TASK GOAL:
Copy, exactly and without additions, every line in the records below from the one holding "(∀ (s : State) (b : Nat), (s.bank" through the one holding "if t.extractLsb' 13", both ends included.

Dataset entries
------------------------------

/-- A drained bank is granted to its oldest queued claim, else detached into retention entry; entry ends fallow, and a landing
that waits starts its exit; the exit's end clears FALLOW and LAND. Entry and exit re-encode the bank's words (R108, R109, R121,
R122).
Completes: DTCH_DRAIN_END, RETENTION_ENTRY_END, RETENTION_EXIT_END. -/
def Obligations.DrainAndRetention : Prop :=
  (∀ (s : State) (b : Nat),
    let k := s.bank b
    k.drain.isSome = true →
    (s.bankBusy b (k.core.getD (bankSite b)) true = true → exec (.dtchDrainEnd b) s = .next (s.post (.dtchDrainEnd b))) ∧
    (s.bankBusy b (k.core.getD (bankSite b)) true = false → k.queue = [] → k.heldClaims = [] →
      ∃ t, exec (.dtchDrainEnd b) s = .next t ∧ t.sites = (s.unholdBank (k.core.getD (bankSite b)) b).sites ∧
        t.work = (if k.fallow then s.work else s.work ++ [.retentionEntryEnd b]) ∧
        t.bank b = { k with att := false, drain := none, reserved := none, fallow := true, entering := k.entering || !k.fallow }) ∧
    ∀ c rest n, s.bankBusy b (k.core.getD (bankSite b)) true = false → k.queue = c :: rest → k.heldClaims = [] →
      s.dead (b % 2 ^ 13) = false → c.ctx = some n → s.loadedOn c.core = some n → (s.tst n).ctx.isSome = true →
      ∃ t, exec (.dtchDrainEnd b) s = .next t ∧ (t.bank b).queue = rest ∧ (t.bank b).att = true ∧ (t.bank b).core = some c.core ∧
        t.entry c.core c.w =
          { bank := b, att := true, rd := true, wr := true, land := k.fallow, owner := k.owner, gen := k.gen + 1, rsn := (s.entry c.core c.w).rsn }) ∧
  (∀ (s : State) (b : Nat), (s.bank b).entering = true →
    let u := s.reencode b
    let v := u.setBank b { u.bank b with entering := false }
    exec (.retentionEntryEnd b) s = .next (if (s.bank b).landing.isSome then v.post (.retentionExitEnd b) else v)) ∧
  ∀ (s : State) (b : Nat) (c : Claim), (s.bank b).landing = some c → (s.bank b).entering = false → c.image = none →
    (s.entry c.core c.w).att = true → (s.entry c.core c.w).bank = b →
    ∃ t, exec (.retentionExitEnd b) s = .next t ∧ Claims.onlyEntry s t c.core c.w ∧
      t.entry c.core c.w = { s.entry c.core c.w with land := false } ∧
      t.bank b = { (s.reencode b).bank b with fallow := false, landing := none }

/-- HOVR, with or without a notice, raises ILL for a bad target and BANK for a window without a bank, and else parks for the
swap (R111, R112). The swap waits for the drain; then it refuses with the first reason of R113 and changes nothing but HSTAT
and q15, or moves the bank to the target window with the source's rights and the next generation, empties the source window
in its mode, posts the notice, sends the hand-over in class 1 to another router, and sets q15; for a swapped-out context the bank is held fallow (R112-R114, R117, R271; that
a target at a site marked unusable counts as outside the paddock is the choice of log 66, and that the notice's two words travel as the part's own mail that of log 16).
Completes: HOVR and HOVR with a notice (which park until HOVR_SWAP completes them), HOVR_SWAP. -/
def Obligations.HandOver : Prop :=
  (∀ (s : State) (i : Instr) (q mb b a w : R4) (fault noted : Bool),
    i = (if noted then .hovrNotice q mb fault b a w else .hovr q fault b a w) →
    let c := placeKey s.cur.place
    let t := s.now.getG a
    s.issues i q = true →
    if t.extractLsb' 13 3 ≠ 0 ∨ t.extractLsb' 20 44 ≠ 0 then exec i s = .next (s.begun.takeTrap s.cur { cause := cILL })
    else if s.begun.handing c w.toNat then exec i s = .next (s.begun.parkOn s.cur (.handing c w.toNat))
    else if (s.entry c w.toNat).att = false then
      exec i s = .next (s.begun.takeTrap s.cur { cause := cBANK, taddr := w.zeroExtend 64 })
    else exec i s = .next (((s.begun.holdReads c w.toNat).post (.hovrSwap s.cur)).parkOn s.cur
      (.hovr w.toNat t fault (if noted then some (mb.toNat, s.now.getG b) else none)))) ∧
  ∀ (s : State) (r : SlotRef) (c w : Nat) (t : Dword) (fault : Bool) (notice : Option (Nat × Dword)),
    r.place = .mesh c → (s.slot r).status = .parked (.hovr w t fault notice) →
    let e := s.entry c w
    let tc := (t.extractLsb' 0 13).toNat
    let tw := (t.extractLsb' 16 4).toNat
    let owner := (s.slot r).owner.toNat
    let code := s.handCode c e.bank tc tw owner
    let gen := (s.bank e.bank).gen + 1
    let posted (u : State) : Prop := ∀ mb pay, notice = some (mb, pay) →
      let note : Message := { header := BitVec.ofNat 64 (3 + slotId r % 2 ^ 16 * 2 ^ 8 + e.bank * 2 ^ 24 + gen.toNat * 2 ^ 40 + tw * 2 ^ 56), payload := pay }
      .messageArrival tc owner mb note none ∈ u.work ∧
        ∃ m, u.sends = s.sends ++ [m] ∧ m.slot = r ∧ m.dst = tc ∧ m.kind = .notice mb note
    let travels (u : State) : Prop := c ≠ tc → ∃ p ∈ u.packets, p.id = s.nextId + 1 ∧ p.src = c ∧ p.dst = tc ∧ p.cls = 1
    (s.bankBusy e.bank c false = true → exec (.hovrSwap r) s = .next (s.post (.hovrSwap r))) ∧
    (s.bankBusy e.bank c false = false → code ≠ 0 →
      exec (.hovrSwap r) s = .next ((s.unholdReads c w).complete r 1 fun x => { x.setQ 15 false with hstat := BitVec.ofNat 3 code })) ∧
    (s.bankBusy e.bank c false = false → code = 0 → s.target tc owner true = .site → (c, w) ≠ (tc, tw) →
      ∃ u, exec (.hovrSwap r) s = .next u ∧ u.entry c w = { fault := fault, rsn := e.rsn } ∧
        u.entry tc tw =
          { bank := e.bank, att := true, rd := e.rd, wr := e.wr, owner := BitVec.ofNat 16 owner, gen := gen, rsn := (s.entry tc tw).rsn } ∧
        (u.bank e.bank).core = some tc ∧ (u.bank e.bank).win = tw ∧ (u.bank e.bank).gen = gen ∧
        posted u ∧ travels u ∧
        (notice = none → u.sends = s.sends ∧ ∃ hops, u.work = s.work ++ hops ∧ Claims.hopsOnly hops) ∧
        (u.slot r).status = .ready ∧ (u.slot r).getQ 15 = true ∧ ∀ b, u.byte b = s.byte b) ∧
    ∀ n, s.bankBusy e.bank c false = false → code = 0 → s.target tc owner true = .log n →
      ∃ u, exec (.hovrSwap r) s = .next u ∧ u.entry c w = { fault := fault, rsn := e.rsn } ∧ (u.bank e.bank).att = false ∧
        (u.bank e.bank).fallow = true ∧
        (u.bank e.bank).reserved = some { ctx := n, core := tc, w := tw, rd := e.rd, wr := e.wr } ∧ posted u ∧ travels u ∧
        (u.slot r).status = .ready ∧ (u.slot r).getQ 15 = true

------------------------------

RESPONSE TO THIS TASK:
  (∀ (s : State) (b : Nat), (s.bank b).entering = true →
    let u := s.reencode b
    let v := u.setBank b { u.bank b with entering := false }
    exec (.retentionEntryEnd b) s = .next (if (s.bank b).landing.isSome then v.post (.retentionExitEnd b) else v)) ∧
  ∀ (s : State) (b : Nat) (c : Claim), (s.bank b).landing = some c → (s.bank b).entering = false → c.image = none →
    (s.entry c.core c.w).att = true → (s.entry c.core c.w).bank = b →
    ∃ t, exec (.retentionExitEnd b) s = .next t ∧ Claims.onlyEntry s t c.core c.w ∧
      t.entry c.core c.w = { s.entry c.core c.w with land := false } ∧
      t.bank b = { (s.reencode b).bank b with fallow := false, landing := none }

/-- HOVR, with or without a notice, raises ILL for a bad target and BANK for a window without a bank, and else parks for the
swap (R111, R112). The swap waits for the drain; then it refuses with the first reason of R113 and changes nothing but HSTAT
and q15, or moves the bank to the target window with the source's rights and the next generation, empties the source window
in its mode, posts the notice, sends the hand-over in class 1 to another router, and sets q15; for a swapped-out context the bank is held fallow (R112-R114, R117, R271; that
a target at a site marked unusable counts as outside the paddock is the choice of log 66, and that the notice's two words travel as the part's own mail that of log 16).
Completes: HOVR and HOVR with a notice (which park until HOVR_SWAP completes them), HOVR_SWAP. -/
def Obligations.HandOver : Prop :=
  (∀ (s : State) (i : Instr) (q mb b a w : R4) (fault noted : Bool),
    i = (if noted then .hovrNotice q mb fault b a w else .hovr q fault b a w) →
    let c := placeKey s.cur.place
    let t := s.now.getG a
    s.issues i q = true →
    if t.extractLsb' 13 3 ≠ 0 ∨ t.extractLsb' 20 44 ≠ 0 then exec i s = .next (s.begun.takeTrap s.cur { cause := cILL })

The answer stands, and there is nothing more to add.